Information supplied.
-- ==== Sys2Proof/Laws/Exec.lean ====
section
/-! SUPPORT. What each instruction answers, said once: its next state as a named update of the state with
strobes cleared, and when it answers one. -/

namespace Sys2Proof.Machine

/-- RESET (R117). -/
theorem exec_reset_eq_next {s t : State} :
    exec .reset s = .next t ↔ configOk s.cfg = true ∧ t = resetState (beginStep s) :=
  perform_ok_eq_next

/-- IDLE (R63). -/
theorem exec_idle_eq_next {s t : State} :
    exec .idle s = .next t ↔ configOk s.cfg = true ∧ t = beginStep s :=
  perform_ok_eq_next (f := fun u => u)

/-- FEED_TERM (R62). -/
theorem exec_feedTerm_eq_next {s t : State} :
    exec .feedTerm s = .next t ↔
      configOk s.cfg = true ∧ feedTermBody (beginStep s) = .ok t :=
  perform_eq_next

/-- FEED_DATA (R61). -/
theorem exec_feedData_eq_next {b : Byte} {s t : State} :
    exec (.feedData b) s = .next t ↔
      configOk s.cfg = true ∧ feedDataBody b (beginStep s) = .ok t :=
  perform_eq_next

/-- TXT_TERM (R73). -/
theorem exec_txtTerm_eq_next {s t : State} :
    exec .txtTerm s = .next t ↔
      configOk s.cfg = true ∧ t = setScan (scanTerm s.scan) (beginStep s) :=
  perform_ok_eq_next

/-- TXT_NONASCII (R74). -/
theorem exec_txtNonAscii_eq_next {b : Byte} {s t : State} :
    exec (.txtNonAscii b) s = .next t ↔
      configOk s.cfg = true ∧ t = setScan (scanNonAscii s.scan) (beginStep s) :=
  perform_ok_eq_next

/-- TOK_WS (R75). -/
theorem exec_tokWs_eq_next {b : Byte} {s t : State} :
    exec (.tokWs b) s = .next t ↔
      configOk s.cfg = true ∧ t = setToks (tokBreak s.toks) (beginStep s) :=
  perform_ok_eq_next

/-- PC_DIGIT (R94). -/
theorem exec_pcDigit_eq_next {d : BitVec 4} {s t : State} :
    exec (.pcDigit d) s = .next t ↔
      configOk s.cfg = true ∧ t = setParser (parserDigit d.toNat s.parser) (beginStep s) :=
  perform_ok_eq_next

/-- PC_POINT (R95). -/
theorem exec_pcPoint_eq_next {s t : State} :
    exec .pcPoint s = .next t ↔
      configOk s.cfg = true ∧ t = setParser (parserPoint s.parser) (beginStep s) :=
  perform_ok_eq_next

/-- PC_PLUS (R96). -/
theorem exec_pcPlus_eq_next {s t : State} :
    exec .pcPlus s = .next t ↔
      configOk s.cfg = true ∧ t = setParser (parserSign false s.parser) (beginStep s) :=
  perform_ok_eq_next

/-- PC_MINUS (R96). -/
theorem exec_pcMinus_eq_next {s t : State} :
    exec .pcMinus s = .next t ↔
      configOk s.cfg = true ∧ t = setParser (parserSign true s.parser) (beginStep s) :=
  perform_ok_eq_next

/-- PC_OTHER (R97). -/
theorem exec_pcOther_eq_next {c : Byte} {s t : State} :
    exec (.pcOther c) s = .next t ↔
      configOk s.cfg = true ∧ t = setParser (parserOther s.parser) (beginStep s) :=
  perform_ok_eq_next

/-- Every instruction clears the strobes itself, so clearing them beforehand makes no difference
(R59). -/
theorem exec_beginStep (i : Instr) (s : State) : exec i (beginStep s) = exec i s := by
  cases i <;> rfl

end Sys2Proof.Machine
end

Try it. Please copy out each line of the material that contains the string "strobes".

Reply to the exercise.
strobes cleared, and when it answers one. -/
/-- Every instruction clears the strobes itself, so clearing them beforehand makes no difference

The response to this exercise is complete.